Once the game was released, there were several different campaigns online to try to gather Nintendo's attention: a 10k signature strong petition was completed among several other things, and if this hasn't lead to results... I don't know what will.
Part 5. "No Crying Until the End"
Mother 3 is a beautiful, engrossing and captivating game which is hidden away under a cutesy exterior. Its complex themes and characters are evoking of deep human truths which call out to us and ask us to reflect on things and the way we're living. Of strong pedigree in its series and with a superb musical production behind it and a mastermind of writing, MOTHER 3 excels at what it sets out to do.
When the game released, the game had a "Catch Copy" written for it by itoi himself, which called the game "Strange, Funny and Heartrending", and I think this is a beautiful way to bring everything full circle. Itoi wrote on the Advertisement that if you wanted to cry because of Mother 3, you should save it until the end. And those three words are a fantastic way to close off this review: if you want a game that will provide you with bizarre and laugh out loud moments one second and tear-jerkers the next, Mother 3 is the game for you.

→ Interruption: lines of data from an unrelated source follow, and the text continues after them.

-- ==== Sys2Proof/Laws/Executor.lean ====
section
/-! SUPPORT. What an executor step, a host step and a step of the machine can do (R170, R200), once for all later
proofs. -/

namespace Sys2Proof.Machine

variable {s t : State}

/-- R79: a command has at most 64 beats. -/
theorem beats_le (op : BitVec 4) : beats op ≤ 64 := by
  revert op
  decide

/-- R79: the opcode table's number of beats is that of the rule. -/
theorem beats_opField (hdr : Word) : beats (opField hdr) = beatsOf hdr := by
  have h (n : BitVec 4) : opField hdr = n ↔ hdr.toNat % 16 = n.toNat := by
    rw [← opField_toNat, BitVec.toNat_inj]
  simp only [beats_eq, beatsOf, h]
  rfl

/-- R170, IDLE. -/
theorem State.idleStep_cases (s : State) :
    (s.port = [] ∧ s.idleStep = s) ∨
      ∃ w ws, s.port = w :: ws ∧ s.idleStep = { s with port := ws, exHdr := w, exCnt := 0, exPhase := .collect } := by
  unfold State.idleStep
  split
  · next w ws h => exact .inr ⟨w, ws, h, rfl⟩
  · next h => exact .inl ⟨h, rfl⟩

/-- R170, COLLECT. -/
theorem State.collectStep_cases (s : State) :
    (s.exCnt.toNat < beats (opField s.exHdr) ∧ s.port = [] ∧ s.collectStep = s) ∨
      (∃ w ws, s.exCnt.toNat < beats (opField s.exHdr) ∧ s.port = w :: ws ∧ s.collectStep =
        { s with port := ws, exData := s.exData.setIfInBounds s.exCnt.toNat w, exCnt := s.exCnt + 1 }) ∨
      (beats (opField s.exHdr) ≤ s.exCnt.toNat ∧ s.collectStep = { s with exPhase := .apply }) := by
  unfold State.collectStep
  split
  · next hc =>
    split
    · next w ws h => exact .inr (.inl ⟨w, ws, hc, h, rfl⟩)
    · next h => exact .inl ⟨hc, h, rfl⟩
  · next hc => exact .inr (.inr ⟨Nat.le_of_not_lt hc, rfl⟩)

/-- R170, APPLY: it always answers a next state, an error's (R205) or a command's. -/
theorem State.applyStep_cases (s : State) :
    (∃ c, c ≠ Code.ok ∧ s.applyStep = .next (s.raiseError c)) ∨
      ∃ i pb rotK res, decodeCommand s.exHdr s.exData = .ok i ∧ exec i s = s.applyStep ∧ s.applyStep = .next
        ({ s with pb := pb, rotK := rotK }.finishApply ({ s with pb := pb, rotK := rotK }.writeSet i) res) := by
  unfold State.applyStep
  cases hd : decodeCommand s.exHdr s.exData with
  | error e => exact .inl ⟨.illegalCommand, by decide, rfl⟩
  | ok i =>
    rcases exec_cases i s with ⟨c, hc, h⟩ | ⟨pb, rotK, res, h⟩
    · exact .inl ⟨c, hc, h⟩
    · exact .inr ⟨i, pb, rotK, res, rfl, rfl, h⟩

/-- R170, RESPOND: a next state is that of an enabled slot event, of a response word, or a wait. -/
theorem State.respondStep_cases {pick : Nat} (h : s.respondStep pick = .next t) :
    (∃ e, e ∈ s.slotEvents ∧ s.runEvent e = some t) ∨
      (s.slotEvents = [] ∧ s.settled = true ∧ t = s.sendResponse) ∨
      (s.slotEvents = [] ∧ s.settled = false ∧ t = s) := by
  unfold State.respondStep at h
  split at h
  · next e he =>
    split at h
    · next u hu =>
      cases h
      exact .inl ⟨e, State.pick_mem he, hu⟩
    · cases h
  · next he =>
    cases h
    cases hs : s.settled
    · exact .inr (.inr ⟨State.pick_none he, rfl, by simp⟩)
    · exact .inr (.inl ⟨State.pick_none he, rfl, by simp⟩)

/-- R170: the next response word is appended; IDLE after the last. -/
theorem State.sendResponse_cases (s : State) :
    (s.exRsp = [] ∧ s.sendResponse = { s with exPhase := .idle }) ∨
      (∃ w, s.exRsp = [w] ∧
        s.sendResponse = { s with rsp := s.rsp ++ [w], exRsp := [], exPhase := .idle }) ∨
      (∃ w w' ws, s.exRsp = w :: w' :: ws ∧
        s.sendResponse = { s with rsp := s.rsp ++ [w], exRsp := w' :: ws }) := by
  unfold State.sendResponse
  split
  · next h => exact .inl ⟨h, rfl⟩
  · next w h => exact .inr (.inl ⟨w, h, rfl⟩)
  · next w ws hne h =>
    cases ws with
    | nil => exact absurd rfl hne
    | cons w' ws => exact .inr (.inr ⟨w, w', ws, h, rfl⟩)

/-- R170, by phase. -/
theorem executorStep_cases {pick : Nat} (h : executorStep pick s = .next t) :
    (s.exPhase = .idle ∧ t = s.idleStep) ∨ (s.exPhase = .collect ∧ t = s.collectStep) ∨
      (s.exPhase = .apply ∧ s.applyStep = .next t) ∨ (s.exPhase = .respond ∧ s.respondStep pick = .next t) := by
  unfold executorStep at h
  split at h
  · next hp => cases h; exact .inl ⟨hp, rfl⟩
  · next hp => cases h; exact .inr (.inl ⟨hp, rfl⟩)
  · next hp => exact .inr (.inr (.inl ⟨hp, h⟩))
  · next hp => exact .inr (.inr (.inr ⟨hp, h⟩))

/-- R32, R200: the host consumes a word it has not consumed, or there is none. -/
theorem State.hostConsume_cases (s : State) :
    (s.rspTaken < s.rsp.length ∧ s.hostConsume = { s with rspTaken := s.rspTaken + 1 }) ∨ s.hostConsume = s := by
  unfold State.hostConsume
  split
  · next h => exact .inl ⟨h, rfl⟩
  · exact .inr rfl

/-- A step of the machine that answers a next state is a step of the agent that the next move names. -/
theorem step_eq_next (h : step s = .next t) : s.cfg.admitted = true ∧ moveStep s.nextMove s.afterDraw = .next t := by
  unfold step machineStep at h
  split at h
  · next hc => exact ⟨hc, h⟩
  · cases h

/-- R230: a configuration that is not admitted has no run. -/
theorem step_of_not_admitted (h : s.cfg.admitted = false) : step s = .refused .configNotAdmitted := by
  simp [step, machineStep, h]

/-- In an admitted configuration a step is the step of the agent that the next move names. -/
theorem step_of_admitted (h : s.cfg.admitted = true) : step s = moveStep s.nextMove s.afterDraw := by
  simp [step, machineStep, h]

/-! ## Runs -/

@[simp] theorem runMoves_nil (s : State) : runMoves [] s = .next s := rfl

/-- A run that ends in a next state takes a first step and runs on from there. -/
theorem runMoves_cons {m : Move} {ms : List Move} :
    runMoves (m :: ms) s = .next t ↔ ∃ u, moveStep m s = .next u ∧ runMoves ms u = .next t := by
  simp only [runMoves]
  cases moveStep m s <;> simp

/-- A run over `ms ++ ms'` is a run over `ms` and then one over `ms'`. -/
theorem runMoves_append {ms ms' : List Move} :
    runMoves (ms ++ ms') s = .next t ↔ ∃ u, runMoves ms s = .next u ∧ runMoves ms' u = .next t := by
  induction ms generalizing s with
  | nil => simp
  | cons m ms ih =>
    simp only [List.cons_append, runMoves_cons, ih]
    constructor
    · rintro ⟨u, hu, v, hv, h⟩
      exact ⟨v, ⟨u, hu, hv⟩, h⟩
    · rintro ⟨v, ⟨u, hu, hv⟩, h⟩
      exact ⟨u, hu, v, hv, h⟩

@[simp] theorem quietRun_nil (s : State) : quietRun [] s = s.inflight.all (fun o => o.isNone) := rfl

/-- A run with a next state is quiet exactly when no write is in flight at its start and the rest is quiet. -/
theorem quietRun_cons {m : Move} {ms : List Move} (h : moveStep m s = .next t) :
    quietRun (m :: ms) s = true ↔ s.inflight.all (fun o => o.isNone) = true ∧ quietRun ms t = true := by
  simp only [quietRun, h, Bool.and_eq_true]

/-- No write is in flight at the start of a quiet run. -/
theorem State.inflightAt_of_quietRun {ms : List Move} (h : quietRun ms s = true) (sl : Slot) :
    s.inflightAt sl = none := by
  have hall : s.inflight.all (fun o => o.isNone) = true := by
    cases ms with
    | nil => exact h
    | cons m ms => exact (Bool.and_eq_true_iff.1 h).1
  unfold State.inflightAt
  cases hget : s.inflight[sl.idx]? with
  | none => rfl
  | some o =>
    have := List.all_eq_true.1 hall o (List.mem_of_getElem? hget)
    simp [Option.isNone_iff_eq_none.1 this]

/-- A property that every move keeps is kept by every run (R213). -/
theorem runMoves_induction {P : State → Prop} (hP : ∀ m s t, P s → moveStep m s = .next t → P t) {ms : List Move}
    (hs : P s) (h : runMoves ms s = .next t) : P t := by
  induction ms generalizing s with
  | nil => cases h; exact hs
  | cons m ms ih =>
    obtain ⟨u, hu, h⟩ := runMoves_cons.1 h
    exact ih (hP m s u hs hu) h

end Sys2Proof.Machine
end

And the game is just so poignant... to this date not only do I think it's one of the most expressive and well done pixel-art based game, I still find myself impresse at how much I can connect with the characters through small, cutesy sprites and pastel color pallettes, lack of Unreal engine and RTX graphics card be damned. Themes of grief, missing a loved one who's gone, the feeling of loss of identity due to accelerating social and economical change, how tyrannical political figures establish themselves and change communities, sexual and identity politics and how the modern world was to have shaky and voraginous sexual identities become commonplace... it's all there, and masterfully, tastefully expressed, without that icky feeling of "agenda"ism that you can get sometimes from Hollywood productions when they try to hamfist tropes and "messages" down people's throats. You know that feeling? I hate it when it happens in movies or shows I'm watching just to have a good time, and then I get some succint propaganda.

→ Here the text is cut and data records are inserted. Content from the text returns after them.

-- ==== Sys2Proof/Tests/Slice0.lean ====
section
/-! SUPPORT. Small tests of the model, each with its source in the spec, and a witness for the hypotheses of every
statement of Certificates/Slice0/Obligations.lean that has hypotheses. -/

namespace Sys2Proof.Tests

open Sys2Proof.Machine

set_option Elab.async false

/-! ## WellFormed: an ill-formed term for each check (R83, R86) -/

theorem test_wf_setpixel_x : (Instr.setpixel 16 0 0).wf = false := by decide
theorem test_wf_setpixel_y : (Instr.setpixel 0 16 0).wf = false := by decide
theorem test_wf_getpixel_x : (Instr.getpixel 16 0).wf = false := by decide
theorem test_wf_getpixel_y : (Instr.getpixel 0 16).wf = false := by decide
theorem test_wf_setrot : (Instr.setrot 65536).wf = false := by decide
theorem test_wf_setrotnr : (Instr.setrotnr 65536).wf = false := by decide
theorem test_wf_accepts_reported : ((Instr.setpixel 8 15 0).wf && (Instr.setrot 45).wf) = true := by decide

/-! ## Decoding: words written out from opcode_table.json, V2.5, V2.6 and V2.7 -/

theorem test_decode_setpixels :
    decodeTableWord 32 0b00000000000000000000000000000001 = some (.setpixels (Vector.replicate 64 0)) := by
  decide +kernel
theorem test_decode_getpixels : decodeTableWord 32 0b00000000000000000000000000000010 = some .getpixels := by decide
theorem test_decode_setpixel : decodeTableWord 32 0b00000000000000000000010100100011 = some (.setpixel 2 5 0) := by
  decide
theorem test_decode_setpixel_beat :
    decodeTableWord 64 0xAB00FF0000000233 = some (.setpixel 3 2 0x00FF00) := by decide
theorem test_decode_getpixel : decodeTableWord 32 0b00000000000000000000000001110100 = some (.getpixel 7 0) := by decide
theorem test_decode_setrot : decodeTableWord 32 0b00000001000011100000000000000101 = some (.setrot 270) := by decide
theorem test_decode_setrotnr : decodeTableWord 32 0b00000000101101000000000000000110 = some (.setrotnr 180) := by
  decide
theorem test_decode_getrot : decodeTableWord 32 0b00000000000000000000000000000111 = some .getrot := by decide

/-- V2.7 and P4: the beats of an illegal SETPIXELS are taken and discarded. -/
theorem test_illegal_takes_beats :
    decodeStream (0x00001001 :: List.replicate 64 0xFF000000 ++ [0x84]) = .illegal .illegalField [0x84] := by
  decide +kernel

/-- V2.7: the codes of a header. -/
theorem test_check_codes :
    [0x00000000, 0x00000011, 0x00001002, 0x00000783, 0x00010083, 0x00000804, 0x01680005, 0x01680015, 0xFFA60006,
      0x005A0007, 0x0000000F, 0x010E0005].map checkHeader =
      [.illegalCommand, .illegalCommand, .illegalCommand, .boundsError, .illegalCommand, .boundsError,
        .invalidRotation, .illegalCommand, .invalidRotation, .illegalCommand, .illegalCommand, .ok] := by decide

/-! ## The assembler (R86, R87; programs P1, P3, P4) -/

theorem test_assemble_setpixel : assembleText "SETPIXEL 2, 5, 0x000000".toList = some [0x00000523, 0x00000000] := by
  decide +kernel
theorem test_assemble_setrotnr : assembleText "SETROTNR 180".toList = some [0x00B40006] := by decide +kernel
theorem test_assemble_refuses : assembleText "GETPIXEL 16, 0".toList = none := by decide +kernel
theorem test_assemble_fill :
    assembleText "FILL 0xFFFFFF".toList = some (0x00000001 :: List.replicate 64 0x00FFFFFF) := by decide +kernel

/-! ## ROMs and encoder (V2.1 to V2.5) -/

theorem test_thresholds_4 : computeThresholds 4 = [0, 63, 126, 189] := by decide
theorem test_thresholds_6 : computeThresholds 6 = [0, 42, 84, 126, 168, 210] := by decide

/-- V2.2, column d = 45. -/
theorem test_rotation_rom : buildRotationMaps.toList.map (fun page => page.get 45) = [45, 21, 18, 42] := by
  decide +kernel

/-- V2.3: v = t and v = t + 1. -/
theorem test_active_edge : active 126 126 = true ∧ active 127 126 = false ∧ active 255 254 = false := by decide

/-- V2.4, image I: source row 0 of reds, green and blue 0; every other cell white. -/
def rampImage : Image :=
  Vector.ofFn fun j =>
    ([0x000000, 0x3F0000, 0x400000, 0x7E0000, 0x7F0000, 0xBD0000, 0xBE0000, 0xFF0000] : List Pixel).getD j.val 0xFFFFFF

theorem test_encodeRow_0 : encodeRow rampImage (buildRotationMaps.get 0) 63 0 = 0xC0FFFF01 := by decide +kernel
theorem test_encodeRow_90 : encodeRow rampImage (buildRotationMaps.get 1) 126 3 = 0x01010108 := by decide +kernel
theorem test_encodeRow_180 : encodeRow rampImage (buildRotationMaps.get 2) 189 7 = 0x3FFFFF80 := by decide +kernel
theorem test_encodeRow_270 : encodeRow rampImage (buildRotationMaps.get 3) 63 5 = 0x00808020 := by decide +kernel

/-- V2.4, the single pixel: R = 63, G = 64, B = 200; the planes are in the order red, blue, green. -/
theorem test_encodeRow_planes :
    encodeRow ((Vector.replicate 64 0xFFFFFF).set 0 0x3F40C8) (buildRotationMaps.get 0) 126 0 = 0x80008001 := by
  decide +kernel

/-- V2.5: the row rebuilt for x = 2, y = 5 under each page. -/
theorem test_pixelRow : buildRotationMaps.toList.map (fun page => pixelRow page 2 5) = [5, 2, 2, 5] := by
  decide +kernel

/-! ## States: one shade (the configuration of P5), with and without the lock -/

/-- REFCFG with N = 1 (P5). -/
def cfg1 : Config := { Config.refcfg with shadeCount := 1 }

/-- The same with SHADE_LOCK. -/
def cfgLocked : Config := { cfg1 with shadeLock := true }

/-- The shade store of the black image for N = 1: THRESH[0] = 0, so every lane of every colour is active (R120). -/
def blackStore : List Word :=
  [0xFFFFFF01, 0xFFFFFF02, 0xFFFFFF04, 0xFFFFFF08, 0xFFFFFF10, 0xFFFFFF20, 0xFFFFFF40, 0xFFFFFF80]

/-- After reset: IDLE, FETCH (0,0). -/
def idle1 : State := { State.resetWith cfg1 with sb := blackStore }

/-- After reset with SHADE_LOCK: every lock FREE. -/
def idleLocked : State := { State.resetWith cfgLocked with sb := blackStore }

/-- In APPLY with a command's words. -/
def applying (ws : List Word) : State := idle1.loadCommand ws

/-- In RESPOND with every slot to write. -/
def pending1 : State := { idle1 with exPhase := .respond, exPend := allSlots 1, exRsp := [0] }

/-- In RESPOND with the write of slot (0, 3) in flight, from the black row to a row with cell 24 white. -/
def inflight1 : State :=
  { idle1 with
    exPhase := .respond
    exRsp := [0]
    inflight := (List.replicate 8 none).set 3 (some { old := 0xFFFFFF08, new := 0x7F7F7F08 }) }

/-- With SHADE_LOCK: every slot to write, the lock HELD. -/
def locked1 : State :=
  { idleLocked with exPhase := .respond, exPend := allSlots 1, exRsp := [0], lock := [.held] }

/-- In EMIT with a row-word latched. -/
def emitting1 : State := { idle1 with schPhase := .emit, schW := 0x80008001, schP := 2 }

/-- V2.12: the store after reset. -/
theorem test_reset_black : (State.resetWith cfg1).sb = blackStore := by decide +kernel

theorem inv_idle1 : idle1.Inv := State.Checked.inv (by decide +kernel) ⟨rfl, rfl⟩
theorem inv_applying_getrot : (applying [0x7]).Inv := State.Checked.inv (by decide +kernel) ⟨rfl, rfl⟩
theorem inv_applying_setrot : (applying [0x005A0005]).Inv := State.Checked.inv (by decide +kernel) ⟨rfl, rfl⟩
theorem inv_pending1 : pending1.Inv := State.Checked.inv (by decide +kernel) ⟨rfl, rfl⟩
theorem inv_inflight1 : inflight1.Inv := State.Checked.inv (by decide +kernel) ⟨rfl, rfl⟩
theorem inv_locked1 : locked1.Inv := State.Checked.inv (by decide +kernel) ⟨rfl, rfl⟩
theorem inv_emitting1 : emitting1.Inv := State.Checked.inv (by decide +kernel) ⟨rfl, rfl⟩
theorem inv_idle_locked : idleLocked.Inv := State.Checked.inv (by decide +kernel) ⟨rfl, rfl⟩

/-- A field of the state a step answers. -/
def fieldOf {α : Type} (f : State → α) : Host.Outcome State Fault Refusal → Option α
  | .next s => some (f s)
  | .fault _ => none
  | .refused _ => none

/-! ## The commands, one APPLY each (V2.5, V2.6, V2.8) -/

theorem test_setpixels_pb :
    fieldOf (fun s => s.pb.get 9) (exec (.setpixels (Vector.replicate 64 0x123456)) idle1) = some 0x123456 := by decide
theorem test_setpixels_pend :
    fieldOf (fun s => s.exPend.length) (exec (.setpixels (Vector.replicate 64 0)) State.reset) = some 32 := by
  decide +kernel
theorem test_getpixels_results :
    fieldOf (fun s => s.exRsp) (exec .getpixels idle1) = some (List.replicate 65 0) := by decide +kernel
theorem test_setpixel_cell :
    fieldOf (fun s => (s.pb.get 42, s.pb.get 21)) (exec (.setpixel 2 5 0xFFFFFF) idle1) = some (0xFFFFFF, 0) := by
  decide
theorem test_setpixel_row :
    fieldOf (fun s => s.exPend) (exec (.setpixel 2 5 0) { idle1 with rotK := 1 }) = some [{ shade := 0, row := 2 }] := by
  decide +kernel
theorem test_getpixel_result :
    fieldOf (fun s => s.exRsp) (exec (.getpixel 7 0) { idle1 with pb := idle1.pb.set 7 0x123456 }) =
      some [0, 0x00123456] := by decide
theorem test_getpixel_bounds : fieldOf (fun s => s.rsp) (exec (.getpixel 8 0) idle1) = some [2] := by decide
theorem test_setrot_90 :
    fieldOf (fun s => (s.rotK, s.exPend.length)) (exec (.setrot 90) idle1) = some (1, 8) := by decide
theorem test_setrot_45 :
    fieldOf (fun s => (s.rotK, s.rsp)) (exec (.setrot 45) { idle1 with rotK := 3 }) = some (3, [1]) := by decide
theorem test_setrotnr_180 :
    fieldOf (fun s => (s.rotK, s.exPend)) (exec (.setrotnr 180) idle1) = some (2, []) := by decide
theorem test_getrot_270 :
    fieldOf (fun s => s.exRsp) (exec .getrot { idle1 with rotK := 3 }) = some [0, 0x0000010E] := by decide

/-! ## Steps of the agents -/

/-- withFetchWord: the next step runs the command (SETROT 90 from reset). -/
theorem test_withFetchWord :
    fieldOf (fun s => s.rotK) (step (State.reset.withFetchWord 32 0x005A0005)) = some 1 := by decide +kernel

/-- V2.12: slots after reset under REFCFG. -/
theorem test_reset_store : State.reset.sbAt { shade := 2, row := 3 } = some 0xFFFFFF08 := by decide +kernel

/-- V2.12: configurations that are refused. -/
theorem test_refused_configurations :
    [0, 256].map (fun n => ({ cfg1 with shadeCount := n } : Config).admitted) = [false, false] ∧
      ({ cfg1 with queueDepth := 0 } : Config).admitted = false ∧
      ({ cfg1 with passMask := #v[0x00FFFF01, 0, 0] } : Config).admitted = false := by decide

/-- R170: IDLE takes the header. -/
theorem test_idle_takes_header :
    fieldOf (fun s => (s.exHdr, s.exPhase, s.port)) (moveStep (.executor 0) { idle1 with port := [0x7, 0x2] }) =
      some (0x7, .collect, [0x2]) := by decide

/-- R170: an illegal header answers code 3 and returns to IDLE. -/
theorem test_apply_illegal :
    fieldOf (fun s => (s.rsp, s.exPhase)) (step (applying [0x0000000A])) = some ([3], .idle) := by decide +kernel

/-- V2.9: a torn read takes each differing bit from old or new. -/
theorem test_torn_values :
    [0x00000000, 0xFFFFFFFF, 0x80000000, 0x00008000].map (tornWord 0x80808001 0x00000001) =
      [0x80808001, 0x00000001, 0x00808001, 0x80800001] := by decide

/-- R59: a begin event leaves the slot's value, an end event writes it. -/
theorem test_begin_then_end :
    fieldOf (fun s => (s.sbAt { shade := 0, row := 0 }, (s.inflightAt { shade := 0, row := 0 }).isSome))
      (moveStep (.executor 0) pending1) = some (some 0xFFFFFF01, true) ∧
    fieldOf (fun s => (s.sbAt { shade := 0, row := 3 }, s.inflightAt { shade := 0, row := 3 }))
      (moveStep (.executor 0) inflight1) = some (some 0x7F7F7F08, none) := by decide +kernel

/-- R60: a FETCH of a HELD shade waits. -/
theorem test_locked_fetch_waits :
    fieldOf (fun s => s.schPhase) (moveStep (.scheduler 0 false) locked1) = some .fetch := by decide +kernel

/-- R143's worked example, the pass p = 2, and R144's next row. -/
theorem test_emit :
    fieldOf (fun s => (s.q, s.schP, s.schR, s.schPhase)) (moveStep (.scheduler 0 false) emitting1) =
      some ([0xFF00FF01], 0, 1, .fetch) := by decide +kernel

But MOTHER 3 is a kind beast, trying to reach to your heart and directly speak to the mind of the player. It tries to show us what it thinks of modernity and to make us seriously ponder what the frick is up with all of this shit, and thinking it has kept me for the last 14 years, and I anticipate another 20 ahead of me. And you can join me in reflecting about this...
Or maybe you can just go back to your happy box. Whichever way you choose.